7:14 So, this was a really really great innovation. But one bottleneck potentially with it is that it's still kind of driven by humans and agents together. So, you're still even if you're using your agents to write the skills with you, you're still being quite opinionated about like what things need skills. So, that takes me to the final step on this path, which is what we perceive to be state of art for memory systems today. >> [snorts] >> And what we have done and yeah, what we think is best practice, is modeling these memory systems just as file systems.
7:48 So, this kind of aggregates a couple of the learnings from this path. So, file systems are great. You can just fill them up with markdown. Um agents are actually just very good at using normal file system tools like bash and grep. So, just let them search over the file system, rather than being opinionated about the specific tools that they should use to read and write to memory. Um and then yeah, that that search kind of mirrors this idea of progressive disclosure. You can index these memory systems really well, so that agents can intelligently search over them. And that's where we have kind of got to so far.
8:22 So, just a recap the key learnings from that format. Markdown is great um for reading memories. You know, [snorts] allow the memories to grow large, but give agents tools to quickly index and search for what's relevant. And finally, like give agents autonomy when they're writing to memories. >> [snorts] >> And if you were to go out and build this system, it would work really well. You would have the feeling of continual learning because your agents would get better at the individual um whatever individual tasks you're doing.
8:55 However, as with everything, this very neat idea runs into some problems when you try and scale it to production. So, we have and I we have a concept for theoretically what works.
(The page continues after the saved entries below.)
-- ==== Sys2Proof/Machine/Nv.lean ====
section
/-! DEFINITION. Machine/Nv.lean: the Gradebook (R329-R358): array, records, index, queue of flash operations, compaction, tally
counters, power failure. -/

namespace Sys2Proof.Machine

/-! ### The array (R329) -/

/-- An erased byte. (DESIGN CHOICE, log entry 8) -/
def erasedByte (_ : Nat) : Byte := 0xFF

/-- The byte at an address of the array. -/
def nvByte (s : State) (a : Nat) : Nat := (sget erasedByte s.nv.flash a).toNat

/-- `n` bytes from an address. -/
def nvBytes (s : State) (a n : Nat) : List Nat := (List.range n).map fun i => nvByte s (a + i)

/-- A little-endian number (R335). -/
def le (l : List Nat) : Nat := l.foldr (fun b a => b + 256 * a) 0

/-- The `n` little-endian bytes of a number. -/
def toLe (n v : Nat) : List Nat := (List.range n).map fun i => v / 256 ^ i % 256

/-- One byte programmed: bits change from 1 to 0 only (R329). -/
def progByte (a v : Nat) (s : State) : State :=
  let f := sset erasedByte s.nv.flash a (sget erasedByte s.nv.flash a &&& BitVec.ofNat 8 v)
  { s with nv := { s.nv with flash := f } }

/-- Bytes programmed in order. -/
def progBytes (l : List (Nat × Nat)) (s : State) : State := l.foldl (fun s x => progByte x.1 x.2 s) s

/-- A byte set to a value that no program need reach: what a failed or interrupted operation leaves. -/
def putByte (a : Nat) (v : Byte) (s : State) : State :=
  { s with nv := { s.nv with flash := sset erasedByte s.nv.flash a v } }

/-- Sector of an address. -/
def sectorOf (a : Nat) : Nat := a / 4096

/-- Every record of a sector leaves the index: the sector is erased, or an erase of it was cut short or failed (R336). -/
def dropRecs (n : Nat) (s : State) : State :=
  { s with nv := { s.nv with recs := s.nv.recs.filter fun r => sectorOf r.addr != n } }

/-- A sector erased. -/
def eraseSector (n : Nat) (s : State) : State :=
  { s with nv := { s.nv with flash := s.nv.flash.filter fun c => sectorOf c.1 != n } }

/-- A sector left undetermined by a failed or interrupted erase: each byte that was programmed reads `f` of its address. -/
def spoilSector (f : Nat → Byte) (n : Nat) (s : State) : State :=
  (s.nv.flash.filter fun c => sectorOf c.1 == n).foldl (fun s c => putByte c.1 (f c.1) s) s

/-- What a cut erase leaves (R344, R345): every byte is free, but the sector's SECT is void, so that the sector is erased again before it
is used: its COMMIT reads neither 0xA5 nor 0xFF. (DESIGN CHOICE, log entry 81) -/
def cutErase (f : Nat → Byte) (n : Nat) (s : State) : State :=
  let s := spoilSector f n s
  let a := n * 4096 + 31
  if n < 32 then s else putByte a (if f a = 0xA5 || f a = 0xFF then 0x00 else f a) s

/-- NV_PROT.BP protects a sector (R333). -/
def protectedBy (bp n : Nat) : Bool := if bp = 0 then false else if bp = 1 then n < 32 else if bp = 2 then n < 64 else true

/-- NV_PROT.BP. -/
def nvBp (s : State) : Nat := fld (s.pg Pg.NV Reg.NV_PROT) 1 0

/-! ### Records (R334-R338) -/

/-- CRC-16, polynomial 0x1021, initial value 0xFFFF (R335). -/
def crc16 (l : List Nat) : Nat :=
  l.foldl (fun c b => (List.range 8).foldl (fun c _ =>
    let d := c * 2 % 65536
    if c / 32768 % 2 = 1 then d ^^^ 0x1021 else d) (c ^^^ (b % 256 * 256))) 0xFFFF

/-- Size of a LEN code (R335). -/
def recSize (len : Nat) : Nat := 32 * 2 ^ (len % 4)

/-- The bytes of a committed record (R335); the body is padded with 0x00. -/
def recBytes (id len flags seq : Nat) (body : List Nat) : List Nat :=
  let sz := recSize len
  let body := ((body ++ List.replicate sz 0).take (sz - 11)).map (· % 256)
  let head := toLe 2 id ++ [len % 4, flags] ++ toLe 4 seq
  head ++ toLe 2 (crc16 (head ++ body)) ++ body ++ [0xA5]

/-- What a slot holds (R336): none where it is empty. -/
def recAt (s : State) (a : Nat) : Option Rec :=
  let id := le (nvBytes s a 2)
  if id = 0xFFFF then none else
  let sz := recSize (nvByte s (a + 2))
  let b := nvBytes s a sz
  let ok := b.getD (sz - 1) 0 == 0xA5 && le ((b.drop 8).take 2) == crc16 (b.take 8 ++ (b.drop 10).take (sz - 11))
  some ⟨a, sz, id, le ((b.drop 4).take 4), ok⟩

/-- Body of a record (bytes 10 to s - 2). -/
def recBody (s : State) (r : Rec) : List Nat := nvBytes s (r.addr + 10) (r.size - 11)

/-- Insertion into the index, which is kept in ascending address. -/
def insRec (r : Rec) : List Rec → List Rec
  | [] => [r]
  | x :: t => if x.addr < r.addr then x :: insRec r t else r :: x :: t

/-- Valid records of a type, newest first. -/
def recsOf (s : State) (id : Nat) : List Rec :=
  (s.nv.recs.filter fun r => r.valid && r.id == id).mergeSort fun a b => decide (b.seq ≤ a.seq)

/-- A last-fault part counts only while both parts are valid (R352). -/
def fltPair (s : State) (q : Nat) : Bool :=
  (s.nv.recs.any fun r => r.valid && r.id == 0x10 && r.seq == q) && (s.nv.recs.any fun r => r.valid && r.id == 0x11 && r.seq == q + 1)

/-- The sequence numbers q of the last-fault records, newest first. -/
def faultRecs (s : State) : List Nat := ((recsOf s 0x10).map (·.seq)).filter (fltPair s)

/-- Valid records of a type a host can find (R352, R353, R356), newest first. -/
def findable (s : State) (id : Nat) : List Rec :=
  (recsOf s id).filter fun r =>
    if id = 0x10 then ((faultRecs s).take 16).contains r.seq
    else if id = 0x11 then decide (0 < r.seq) && ((faultRecs s).take 16).contains (r.seq - 1) else true

/-- Both parts of a last-fault record are valid where the record is one of its parts (R352). -/
def wholeRec (s : State) (r : Rec) : Bool :=
  if r.id = 0x10 then fltPair s r.seq else if r.id = 0x11 then decide (0 < r.seq) && fltPair s (r.seq - 1) else true

/-- One more than the highest sequence number in the store (R337). -/
def nextSeq (s : State) : Nat := maxN (s.nv.recs.map (·.seq)) + 1

/-- A tally page is absorbed: a valid TBASE names its sequence (R349). -/
def absorbed (s : State) (q : Nat) : Bool :=
  (recsOf s 0x31).any fun r => le ((recBody s r).drop 4 |>.take 4) == q

/-- A record other than SECT is live (R338, R353). -/
def liveRec0 (s : State) (r : Rec) : Bool :=
  if !r.valid then false else
  let newest := (recsOf s r.id).head? == some r
  let named (q : Nat) : Bool :=
    ((faultRecs s).take 16).any (fun f => (s.nv.recs.any fun x => x.valid && x.id == 0x10 && x.seq == f
      && le ((recBody s x).drop 7 |>.take 4) == q))
    || (match (recsOf s 0x20).head? with | some x => le ((recBody s x).drop 14 |>.take 4) == q | none => false)
  match r.id with
  | 0x01 => false
  | 0x02 => newest || named r.seq
  | 0x03 => decide (0 < r.seq) && ((recsOf s 0x02).head?.map (·.seq) == some (r.seq - 1) || named (r.seq - 1))
  | 0x04 => true
  | 0x10 => ((faultRecs s).take 16).contains r.seq
  | 0x11 => decide (0 < r.seq) && ((faultRecs s).take 16).contains (r.seq - 1)
  | 0x30 => !absorbed s r.seq
  | 0x31 => ((recsOf s 0x31).find? fun x => (recBody s x).getD 8 0 == (recBody s r).getD 8 0) == some r
  | _ => newest

/-- A record is live (R338): SECT while its sector holds any live record. -/
def liveRec (s : State) (r : Rec) : Bool :=
  if r.id = 0x01 then s.nv.recs.any fun x => sectorOf x.addr == sectorOf r.addr && liveRec0 s x else liveRec0 s r

/-! ### Sectors and the append point (R341, R342) -/

/-- Sector of the append point; none while no sector is open. -/
def openSector (s : State) : Option Nat := if s.nv.appAddr = 0 then none else some (sectorOf (s.nv.appAddr - 1))

/-- Sectors the Gradebook may write: unprotected, not retired (R332, R333, R341). -/
def ownSectors (s : State) : List Nat :=
  (List.range 128).filter fun n => 32 ≤ n && !protectedBy (nvBp s) n && !s.nv.bad.contains n && !s.nv.left.contains n

/-- A sector holds more than the waiting part of its SECT record. -/
def sectorUsed (s : State) (n : Nat) : Bool := s.nv.flash.any fun c => sectorOf c.1 == n && decide (31 ≤ c.1 % 4096)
And when we then think about scaling these to production in environments where we have many agents collaborating at the same time, where they run over very long periods of time, um and where potentially these like code bases get really complicated, all manner of problems start to arise. And we've seen these in production time and time again.
9:29 So, one a couple things just to like, yeah, spark your imagination. Think about multiple agents trying to write to a memory file at the same time. How do you manage that? Think about one agent running into a problem and deciding to like write to the organizational worldwide contacts which every other agent is currently reading from. Like if something was incorrect there, that would scale to all of your agents and be pretty disastrous. Um and think about when you have humans and agents collaborating on on memory contacts together. Like how do you keep track of what's going on?
10:03 The final problem is that memories can go stale, of course. Something that was relevant in the past uh might not be relevant today or maybe it was written incorrectly or even maliciously injected by someone trying to uh prompt inject your agents to write bad things to memory. So, you have to have a lot of guardrails in place to make sure that these nice autonomous memory systems actually work in production. And so, I'm going to talk through a couple of key principles that we use when designing memory systems in production to make sure that we do get to use all of those nice effects that we've talked that we've spoken about.
10:42 So, the very first thing is versioning. So, when you're designing any kind of memory system, you need to be able to store versions >> [snorts] >> to keep track of what's going on, to allow you to roll back should you need to if uh a new update isn't particularly good. Um [snorts] Additionally, you probably want to think about like what context was this update based on. So, which agent session, which transcript resulted in me wanting to make this update.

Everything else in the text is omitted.